# INSTRUCTIONS FOR THE TASK
Pull out every line below holding the word "sendRecs".

# PROVIDED RECORDS

——————

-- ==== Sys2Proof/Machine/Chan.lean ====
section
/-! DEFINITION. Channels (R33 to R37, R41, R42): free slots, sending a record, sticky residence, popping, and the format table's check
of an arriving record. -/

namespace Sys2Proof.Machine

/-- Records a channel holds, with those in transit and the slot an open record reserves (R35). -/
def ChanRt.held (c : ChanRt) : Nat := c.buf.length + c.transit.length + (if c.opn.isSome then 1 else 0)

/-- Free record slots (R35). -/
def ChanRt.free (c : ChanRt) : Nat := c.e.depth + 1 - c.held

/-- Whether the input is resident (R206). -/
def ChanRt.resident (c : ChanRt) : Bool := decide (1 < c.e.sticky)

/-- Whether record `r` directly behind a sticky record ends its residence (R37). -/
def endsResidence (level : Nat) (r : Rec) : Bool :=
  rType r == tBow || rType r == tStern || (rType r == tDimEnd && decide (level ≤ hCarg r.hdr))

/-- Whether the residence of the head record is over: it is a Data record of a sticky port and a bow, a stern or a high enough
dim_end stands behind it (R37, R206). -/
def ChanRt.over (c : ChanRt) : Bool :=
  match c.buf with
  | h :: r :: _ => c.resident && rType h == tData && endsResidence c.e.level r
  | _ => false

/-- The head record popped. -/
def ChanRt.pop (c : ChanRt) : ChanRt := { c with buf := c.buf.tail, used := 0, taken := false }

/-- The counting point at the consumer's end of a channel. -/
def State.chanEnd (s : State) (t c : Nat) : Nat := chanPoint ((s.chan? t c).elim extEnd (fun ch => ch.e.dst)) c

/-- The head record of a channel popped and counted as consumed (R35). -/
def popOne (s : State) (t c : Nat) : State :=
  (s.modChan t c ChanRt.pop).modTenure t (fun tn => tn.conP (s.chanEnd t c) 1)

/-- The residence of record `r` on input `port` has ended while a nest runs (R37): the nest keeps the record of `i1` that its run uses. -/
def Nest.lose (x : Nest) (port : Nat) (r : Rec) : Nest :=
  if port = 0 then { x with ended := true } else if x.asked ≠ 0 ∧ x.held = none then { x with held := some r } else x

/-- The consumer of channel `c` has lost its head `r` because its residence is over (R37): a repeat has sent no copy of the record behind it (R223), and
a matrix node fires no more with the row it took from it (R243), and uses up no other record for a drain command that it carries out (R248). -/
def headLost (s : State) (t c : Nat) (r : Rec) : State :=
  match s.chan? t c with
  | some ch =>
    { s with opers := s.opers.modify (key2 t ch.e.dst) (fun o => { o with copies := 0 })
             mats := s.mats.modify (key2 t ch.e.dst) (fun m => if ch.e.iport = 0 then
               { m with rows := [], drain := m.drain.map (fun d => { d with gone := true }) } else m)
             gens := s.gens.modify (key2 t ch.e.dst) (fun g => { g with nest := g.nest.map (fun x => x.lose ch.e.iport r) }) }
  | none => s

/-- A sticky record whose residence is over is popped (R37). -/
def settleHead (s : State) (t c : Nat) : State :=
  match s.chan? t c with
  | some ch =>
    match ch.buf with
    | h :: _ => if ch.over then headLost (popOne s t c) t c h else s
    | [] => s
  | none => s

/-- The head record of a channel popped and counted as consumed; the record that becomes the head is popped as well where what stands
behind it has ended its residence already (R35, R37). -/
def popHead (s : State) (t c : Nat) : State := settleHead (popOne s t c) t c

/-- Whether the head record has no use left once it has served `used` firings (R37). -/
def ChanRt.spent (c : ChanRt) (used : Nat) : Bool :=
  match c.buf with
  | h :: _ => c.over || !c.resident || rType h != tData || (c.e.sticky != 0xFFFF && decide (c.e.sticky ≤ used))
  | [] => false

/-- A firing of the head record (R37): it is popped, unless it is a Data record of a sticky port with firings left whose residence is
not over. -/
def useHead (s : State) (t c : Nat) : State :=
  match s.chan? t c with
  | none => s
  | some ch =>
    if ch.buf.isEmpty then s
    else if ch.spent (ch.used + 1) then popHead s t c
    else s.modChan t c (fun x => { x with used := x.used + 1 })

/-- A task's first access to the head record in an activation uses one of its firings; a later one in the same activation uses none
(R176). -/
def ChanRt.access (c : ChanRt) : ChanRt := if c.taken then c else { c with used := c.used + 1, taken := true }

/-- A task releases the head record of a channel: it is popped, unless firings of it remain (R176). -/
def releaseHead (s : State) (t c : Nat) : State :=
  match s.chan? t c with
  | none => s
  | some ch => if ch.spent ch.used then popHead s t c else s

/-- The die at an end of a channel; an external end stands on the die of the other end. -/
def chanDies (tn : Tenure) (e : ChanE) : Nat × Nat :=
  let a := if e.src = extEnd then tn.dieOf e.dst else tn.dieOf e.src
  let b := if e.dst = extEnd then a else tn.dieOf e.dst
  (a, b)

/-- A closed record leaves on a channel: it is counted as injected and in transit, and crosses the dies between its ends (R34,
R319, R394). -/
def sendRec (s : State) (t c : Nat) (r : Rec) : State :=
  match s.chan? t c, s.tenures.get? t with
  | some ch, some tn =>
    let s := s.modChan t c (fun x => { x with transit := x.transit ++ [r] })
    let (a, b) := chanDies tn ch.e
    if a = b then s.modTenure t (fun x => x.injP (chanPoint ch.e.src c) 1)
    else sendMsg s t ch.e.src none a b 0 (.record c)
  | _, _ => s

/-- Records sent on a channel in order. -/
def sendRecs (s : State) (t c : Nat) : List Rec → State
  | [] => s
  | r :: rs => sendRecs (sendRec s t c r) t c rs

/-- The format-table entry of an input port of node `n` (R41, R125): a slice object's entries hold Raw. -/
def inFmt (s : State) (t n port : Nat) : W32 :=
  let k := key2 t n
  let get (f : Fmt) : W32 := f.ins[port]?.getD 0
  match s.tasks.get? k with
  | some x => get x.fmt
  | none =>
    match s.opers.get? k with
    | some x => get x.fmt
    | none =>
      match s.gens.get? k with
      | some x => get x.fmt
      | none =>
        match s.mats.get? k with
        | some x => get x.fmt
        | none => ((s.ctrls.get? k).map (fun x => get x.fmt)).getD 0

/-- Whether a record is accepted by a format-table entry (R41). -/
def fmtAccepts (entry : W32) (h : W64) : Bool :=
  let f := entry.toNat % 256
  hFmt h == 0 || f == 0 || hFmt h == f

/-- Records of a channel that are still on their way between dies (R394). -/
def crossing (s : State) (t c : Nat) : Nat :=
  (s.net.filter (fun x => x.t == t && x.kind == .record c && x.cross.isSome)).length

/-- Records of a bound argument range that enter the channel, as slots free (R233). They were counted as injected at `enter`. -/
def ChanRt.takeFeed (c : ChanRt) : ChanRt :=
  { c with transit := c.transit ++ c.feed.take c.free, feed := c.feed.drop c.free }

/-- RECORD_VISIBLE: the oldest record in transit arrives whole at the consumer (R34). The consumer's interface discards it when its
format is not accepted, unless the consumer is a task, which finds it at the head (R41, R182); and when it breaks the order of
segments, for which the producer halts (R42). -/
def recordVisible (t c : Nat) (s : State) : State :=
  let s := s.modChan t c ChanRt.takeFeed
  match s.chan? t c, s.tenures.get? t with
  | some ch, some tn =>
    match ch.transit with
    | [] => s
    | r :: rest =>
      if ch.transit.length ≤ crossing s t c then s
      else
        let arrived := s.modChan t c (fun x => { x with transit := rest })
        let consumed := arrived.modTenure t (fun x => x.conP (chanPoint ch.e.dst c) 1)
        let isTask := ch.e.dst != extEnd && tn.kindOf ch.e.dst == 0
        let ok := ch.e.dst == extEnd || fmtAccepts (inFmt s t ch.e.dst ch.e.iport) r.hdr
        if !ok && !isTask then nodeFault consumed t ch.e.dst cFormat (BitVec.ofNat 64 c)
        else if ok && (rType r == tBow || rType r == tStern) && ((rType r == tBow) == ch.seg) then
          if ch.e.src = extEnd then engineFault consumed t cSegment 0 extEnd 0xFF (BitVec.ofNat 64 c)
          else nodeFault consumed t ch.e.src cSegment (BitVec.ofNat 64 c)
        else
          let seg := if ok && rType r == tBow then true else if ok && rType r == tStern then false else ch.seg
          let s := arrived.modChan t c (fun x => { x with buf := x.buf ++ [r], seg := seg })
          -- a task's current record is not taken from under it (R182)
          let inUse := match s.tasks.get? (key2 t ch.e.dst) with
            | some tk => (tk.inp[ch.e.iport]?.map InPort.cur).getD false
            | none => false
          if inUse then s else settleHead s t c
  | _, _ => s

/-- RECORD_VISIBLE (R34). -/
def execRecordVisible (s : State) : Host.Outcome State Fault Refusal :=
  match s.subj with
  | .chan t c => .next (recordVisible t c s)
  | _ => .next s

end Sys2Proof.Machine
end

——————

# TASK SOLUTION
def sendRecs (s : State) (t c : Nat) : List Rec → State
  | r :: rs => sendRecs (sendRec s t c r) t c rs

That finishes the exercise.